==== Exercise material ====

-- ==== Sys2Proof/WellFormed.lean ====
section
/-! DEFINITION. Which terms of Instr a command word can spell: every index field fits the width that
spec/30_encoding.md R52 gives it. A 4-bit index of 8 to 15 IS well formed: it decodes and then faults (R55). -/

namespace Sys2Proof

/-- The operands fit the fields of the command's ARG format (R52): KN, UVXY and CUV indices are 4 bits wide, UV3
indices 3 bits, the S6 scan position 6 bits. -/
def WellFormed : Instr → Bool
  | .sysNop => true
  | .sysSreset => true
  | .twRd k n => decide (k < 16) && decide (n < 16)
  | .twBasis u v x y => decide (u < 16) && decide (v < 16) && decide (x < 16) && decide (y < 16)
  | .fdRun => true
  | .idRun => true
  | .qsDiv _ u v => decide (u < 16) && decide (v < 16)
  | .qsBuild _ => true
  | .zzFwd u v => decide (u < 8) && decide (v < 8)
  | .zzInv pos => decide (pos < 64)
  | .zzScan => true
  | .zzUnscan => true
  | .bcQuant => true
  | .bcDeq => true
  | .bcClamp => true
  | .bcFwd _ => true
  | .bcInv _ => true
  | .bcAcclr => true
  | .itEncode => true
  | .itDecode => true

end Sys2Proof
end

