-- ==== Sys2Proof/Machine/Sys.lean ====
section
/-! DEFINITION. The system commands, unit 0 (spec/40_sys_commands.md). -/

namespace Sys2Proof.Machine

/-- `SYS.NOP` (R59): nothing. -/
def execSysNop (s : State) : Out := runCommand .sysNop (fun s => .ok s) s

/-- `SYS.SRESET` (R60): the one command executed in the fault state too (R152). -/
def execSysSreset (s : State) : Out := .next (softReset s)

end Sys2Proof.Machine
end

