@[simp] theorem State.writeImgi_faulted (i : Nat) (v : BitVec 8) : (s.writeImgi i v).faulted = s.faulted := (rfl)
@[simp] theorem State.writeImgi_qbase (i : Nat) (v : BitVec 8) (cls : ChannelClass) : (s.writeImgi i v).qbase cls = s.qbase cls := by
  cases cls <;> rfl
@[simp] theorem State.writeImgo_faulted (i : Nat) (v : BitVec 8) : (s.writeImgo i v).faulted = s.faulted := (rfl)
@[simp] theorem State.writeImgo_qbase (i : Nat) (v : BitVec 8) (cls : ChannelClass) : (s.writeImgo i v).qbase cls = s.qbase cls := by
  cases cls <;> rfl
@[simp] theorem State.writeDcs_faulted (k : Fin 3) (i : Nat) (v : BitVec 16) : (s.writeDcs k i v).faulted = s.faulted := (rfl)
@[simp] theorem State.writeDcs_qbase (k : Fin 3) (i : Nat) (v : BitVec 16) (cls : ChannelClass) : (s.writeDcs k i v).qbase cls = s.qbase cls := by
  cases cls <;> rfl
@[simp] theorem State.writeAcs_faulted (k : Fin 3) (i : Nat) (v : BitVec 16) : (s.writeAcs k i v).faulted = s.faulted := (rfl)
@[simp] theorem State.writeAcs_qbase (k : Fin 3) (i : Nat) (v : BitVec 16) (cls : ChannelClass) : (s.writeAcs k i v).qbase cls = s.qbase cls := by
  cases cls <;> rfl
@[simp] theorem softReset_faulted : (softReset s).faulted = false := by simp [State.faulted]
@[simp] theorem softReset_qbase (cls : ChannelClass) : (softReset s).qbase cls = qdef cls := by cases cls <;> rfl

@[simp] theorem raiseFault_faulted (k : FaultKind) (w : Word) : (raiseFault k w s).faulted = true := by
  cases k <;> simp [State.faulted, faultStatus, FaultKind.code]

end Sys2Proof.Machine
end

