-- ==== Sys2Proof/Laws/Blocks.lean ====
section
/-! SUPPORT. What one block of a pass depends on, and what it leaves in the streams and in the output image. -/

namespace Sys2Proof.Machine

variable {s t : State}

/-- The scatter of `ZZ.SCAN` forgets what `SCAN` held. -/
theorem scatter_zigzag_congr (src dst dst' : Buf 16) :
    scatter (fun i => zigzag (rowOf i) (colOf i)) src dst = scatter (fun i => zigzag (rowOf i) (colOf i)) src dst' :=
  buf_ext fun j => by rw [scatter_zigzag, scatter_zigzag]

/-- The scatter of `ZZ.UNSCAN` forgets what `QCO` held. -/
theorem scatter_unzigzag_congr (src dst dst' : Buf 16) : scatter unzigzag src dst = scatter unzigzag src dst' :=
  buf_ext fun j => by rw [scatter_unzigzag, scatter_unzigzag]

theorem divisor_congr {cls : ChannelClass} (hc : t.cf = s.cf) (hq : t.qbase cls = s.qbase cls) (u v : Fin 8) :
    divisor t cls u v = divisor s cls u v := by
  rw [divisor, divisor, hc, hq]

/-- `bc_forward` reads `PIXI`, `CF` and `QBASE` only. -/
theorem bcForward_congr {cls : ChannelClass} (hp : t.pixi = s.pixi) (hc : t.cf = s.cf)
    (hq : t.qbase cls = s.qbase cls) :
    (bcForward cls t).div = (bcForward cls s).div ∧ (bcForward cls t).fcoef = (bcForward cls s).fcoef ∧
    (bcForward cls t).qco = (bcForward cls s).qco ∧ (bcForward cls t).scan = (bcForward cls s).scan ∧
    (bcForward cls t).dcout = (bcForward cls s).dcout := by
  have hd : (bcForward cls t).div = (bcForward cls s).div := by
    simp [bcForward, divisor_congr hc hq]
  have hf : (bcForward cls t).fcoef = (bcForward cls s).fcoef := by simp [bcForward, hp]
  have hqc : (bcForward cls t).qco = (bcForward cls s).qco := by
    simp [bcForward, hp, divisor_congr hc hq]
  have hs : (bcForward cls t).scan = (bcForward cls s).scan := by
    have hqc' : (quantise (transformForward (buildDivisors cls t))).qco =
        (quantise (transformForward (buildDivisors cls s))).qco := by simpa [bcForward] using hqc
    show scatter _ (quantise (transformForward (buildDivisors cls t))).qco _ =
      scatter _ (quantise (transformForward (buildDivisors cls s))).qco _
    rw [hqc']
    exact scatter_zigzag_congr _ _ _
  refine ⟨hd, hf, hqc, hs, ?_⟩
  show (bcForward cls t).scan[0] = (bcForward cls s).scan[0]
  rw [hs]

/-- `bc_inverse` reads `SCAN`, `CF` and `QBASE` only. -/
theorem bcInverse_congr {cls : ChannelClass} (hs : t.scan = s.scan) (hc : t.cf = s.cf)
    (hq : t.qbase cls = s.qbase cls) :
    (bcInverse cls t).qco = (bcInverse cls s).qco ∧ (bcInverse cls t).div = (bcInverse cls s).div ∧
    (bcInverse cls t).icoef = (bcInverse cls s).icoef ∧ (bcInverse cls t).samp = (bcInverse cls s).samp ∧
    (bcInverse cls t).pixo = (bcInverse cls s).pixo := by
  have hqc : scatter unzigzag t.scan t.qco = scatter unzigzag s.scan s.qco := by
    rw [hs]; exact scatter_unzigzag_congr _ _ _
  have hdv : ∀ u v, divisor (unscanBlock t) cls u v = divisor (unscanBlock s) cls u v :=
    divisor_congr (by simpa using hc) (by simpa using hq)
  have hic : (bcInverse cls t).icoef = (bcInverse cls s).icoef := by
    simp only [bcInverse, clampSamples_icoef, transformInverse_icoef, dequantise_icoef, buildDivisors_qco,
      buildDivisors_div, unscanBlock_qco, hqc, hdv]
  have hsm : (bcInverse cls t).samp = (bcInverse cls s).samp := by
    have h : ∀ r : State, (bcInverse cls r).samp = bufOfMatrix 16 (idct (signedMatrix (bcInverse cls r).icoef)) :=
      fun r => by simp [bcInverse]
    rw [h, h, hic]
  refine ⟨by simpa [bcInverse] using hqc, by simp [bcInverse, hdv], hic, hsm, ?_⟩
  have h : ∀ r : State, (bcInverse cls r).pixo =
      tabulate fun i => BitVec.ofInt 8 (clamp255 (bcInverse cls r).samp[i].toInt) := fun r => by simp [bcInverse]
  rw [h, h, hsm]

/-! ### The streams after one block -/

theorem readDcs_appendStreams (k l : Fin 3) (j : Nat) :
    (appendStreams k s).readDcs l j = if l = k ∧ j = s.dcidx[k].toNat then s.dcout else s.readDcs l j := by
  rw [appendStreams, foldl_keep (fun t => t.readDcs l j) fun t i => by simp]
  simp

/-- Writing a list of elements from an index up: what the list's own indices read. -/
theorem readAcs_foldl (k l : Fin 3) (base j : Nat) (v : Fin 63 → BitVec 16) (is : List (Fin 63)) :
    (is.foldl (fun t i => t.writeAcs k (base + i.val) (v i)) s).readAcs l j =
      if h : l = k ∧ ∃ i ∈ is, j = base + i.val then v (h.2.choose) else s.readAcs l j := by
  induction is generalizing s with
  | nil => simp
  | cons i is ih =>
    rw [List.foldl_cons, ih]
    by_cases hl : l = k
    · subst hl
      by_cases hi : ∃ i ∈ is, j = base + i.val
      · have hi' : ∃ a ∈ i :: is, j = base + a.val := by
          obtain ⟨a, ha, e⟩ := hi
          exact ⟨a, List.mem_cons_of_mem _ ha, e⟩
        rw [dif_pos ⟨rfl, hi⟩, dif_pos ⟨rfl, hi'⟩]
        congr 1
        ext
        have h₁ := hi.choose_spec.2
        have h₂ := hi'.choose_spec.2
        omega
      · rw [dif_neg fun h => hi h.2]
        by_cases hj : j = base + i.val
        · have hi' : ∃ a ∈ i :: is, j = base + a.val := ⟨i, List.mem_cons_self, hj⟩
          rw [dif_pos ⟨rfl, hi'⟩]
          have h₂ := hi'.choose_spec.2
          have : hi'.choose = i := by ext; omega
          rw [this]
          simp [hj]
        · rw [dif_neg]
          · simp [hj]
          · rintro ⟨-, a, ha, e⟩
            rcases List.mem_cons.1 ha with rfl | ha
            · exact hj e
            · exact hi ⟨a, ha, e⟩
    · simp [hl]

/-- The 63 AC values of the block, at the cursor. -/
theorem readAcs_appendStreams_same (k : Fin 3) (i : Fin 63) :
    (appendStreams k s).readAcs k (s.acidx[k].toNat + i.val) = s.scan[i.val + 1] := by
  rw [appendStreams, readAcs_foldl k k _ _ (fun i => s.scan[i.val + 1])]
  have h : ∃ a ∈ List.finRange 63, s.acidx[k].toNat + i.val = s.acidx[k].toNat + a.val := ⟨i, by simp, rfl⟩
  rw [dif_pos ⟨rfl, h⟩]
  have h₂ := h.choose_spec.2
  have : h.choose = i := by ext; omega
  rw [this]

/-- Every other AC element is as before. -/
theorem readAcs_appendStreams_other {k l : Fin 3} {j : Nat}
    (h : l ≠ k ∨ j < s.acidx[k].toNat ∨ s.acidx[k].toNat + 63 ≤ j) :
    (appendStreams k s).readAcs l j = s.readAcs l j := by
  rw [appendStreams, readAcs_foldl k l _ _ (fun i => s.scan[i.val + 1]), dif_neg]
  · simp
  · rintro ⟨rfl, i, -, e⟩
    omega

/-! ### The output image after one block -/

theorem readImgo_foldl (at_ : Fin 64 → Nat) (hinj : Function.Injective at_) (v : Fin 64 → BitVec 8) (j : Nat)
    (is : List (Fin 64)) :
    (∀ i ∈ is, j = at_ i → (is.foldl (fun t i => t.writeImgo (at_ i) (v i)) s).readImgo j = v i) ∧
    ((∀ i ∈ is, j ≠ at_ i) → (is.foldl (fun t i => t.writeImgo (at_ i) (v i)) s).readImgo j = s.readImgo j) := by
  induction is generalizing s with
  | nil => simp
  | cons i is ih =>
    obtain ⟨h₁, h₂⟩ := ih (s := s.writeImgo (at_ i) (v i))
    refine ⟨fun a ha e => ?_, fun h => ?_⟩
    · by_cases hm : a ∈ is
      · exact h₁ a hm e
      · have hai : a = i := by
          rcases List.mem_cons.1 ha with h | h
          · exact h
          · exact absurd h hm
        subst hai
        rw [List.foldl_cons, h₂ fun b hb e' => hm (hinj (e.symm.trans e') ▸ hb)]
        simp [e]
    · rw [List.foldl_cons, h₂ fun b hb => h b (List.mem_cons_of_mem _ hb)]
      simp [h i List.mem_cons_self]

/-- The elements of one block of one channel are all different. -/
theorem blockPixel_injective {cols br bc : Nat} (k : Fin 3) (h : 8 * bc + 8 ≤ cols) :
    Function.Injective (blockPixel cols br bc k) := by
  intro i j hij
  simp only [blockPixel, pixIndex, rowOf, colOf] at hij
  have hi : i.val % 8 < 8 := Nat.mod_lt _ (by omega)
  have hj : j.val % 8 < 8 := Nat.mod_lt _ (by omega)
  have hmul : (8 * br + i.val / 8) * cols + (8 * bc + i.val % 8) =
      (8 * br + j.val / 8) * cols + (8 * bc + j.val % 8) := by omega
  have hrow : 8 * br + i.val / 8 = 8 * br + j.val / 8 := by
    have key : ∀ a b, b < cols → (a * cols + b) / cols = a := fun a b hb => by
      rw [Nat.mul_comm, Nat.mul_add_div (by omega), Nat.div_eq_of_lt hb, Nat.add_zero]
    rw [← key (8 * br + i.val / 8) (8 * bc + i.val % 8) (by omega), hmul, key _ _ (by omega)]
  rw [hrow] at hmul
  ext
  omega

/-- The block's pixels, where they belong. -/
theorem readImgo_storePixels_same {br bc : Nat} (k : Fin 3) (h : 8 * bc + 8 ≤ s.cols.toNat) (i : Fin 64) :
    (storePixels br bc k s).readImgo (blockPixel s.cols.toNat br bc k i) = s.pixo[i] :=
  (readImgo_foldl _ (blockPixel_injective k h) (fun i => s.pixo[i]) _ _).1 i (by simp) rfl

/-- Every other element of the output image is as before. -/
theorem readImgo_storePixels_other {br bc : Nat} (k : Fin 3) (h : 8 * bc + 8 ≤ s.cols.toNat) {j : Nat}
    (hj : ∀ i, j ≠ blockPixel s.cols.toNat br bc k i) : (storePixels br bc k s).readImgo j = s.readImgo j :=
  (readImgo_foldl _ (blockPixel_injective k h) (fun i => s.pixo[i]) _ _).2 fun i _ => hj i

end Sys2Proof.Machine
end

====

Goal of the exercise – Of the entries above, repeat exactly the lines from the line with "cls s))).qco _" through the line with "rw [hs]; exact", both of them included.

Answer box –
      scatter _ (quantise (transformForward (buildDivisors cls s))).qco _
    rw [hqc']
    exact scatter_zigzag_congr _ _ _
  refine ⟨hd, hf, hqc, hs, ?_⟩
  show (bcForward cls t).scan[0] = (bcForward cls s).scan[0]
  rw [hs]

/-- `bc_inverse` reads `SCAN`, `CF` and `QBASE` only. -/
theorem bcInverse_congr {cls : ChannelClass} (hs : t.scan = s.scan) (hc : t.cf = s.cf)
    (hq : t.qbase cls = s.qbase cls) :
    (bcInverse cls t).qco = (bcInverse cls s).qco ∧ (bcInverse cls t).div = (bcInverse cls s).div ∧
    (bcInverse cls t).icoef = (bcInverse cls s).icoef ∧ (bcInverse cls t).samp = (bcInverse cls s).samp ∧
    (bcInverse cls t).pixo = (bcInverse cls s).pixo := by
  have hqc : scatter unzigzag t.scan t.qco = scatter unzigzag s.scan s.qco := by
    rw [hs]; exact scatter_unzigzag_congr _ _ _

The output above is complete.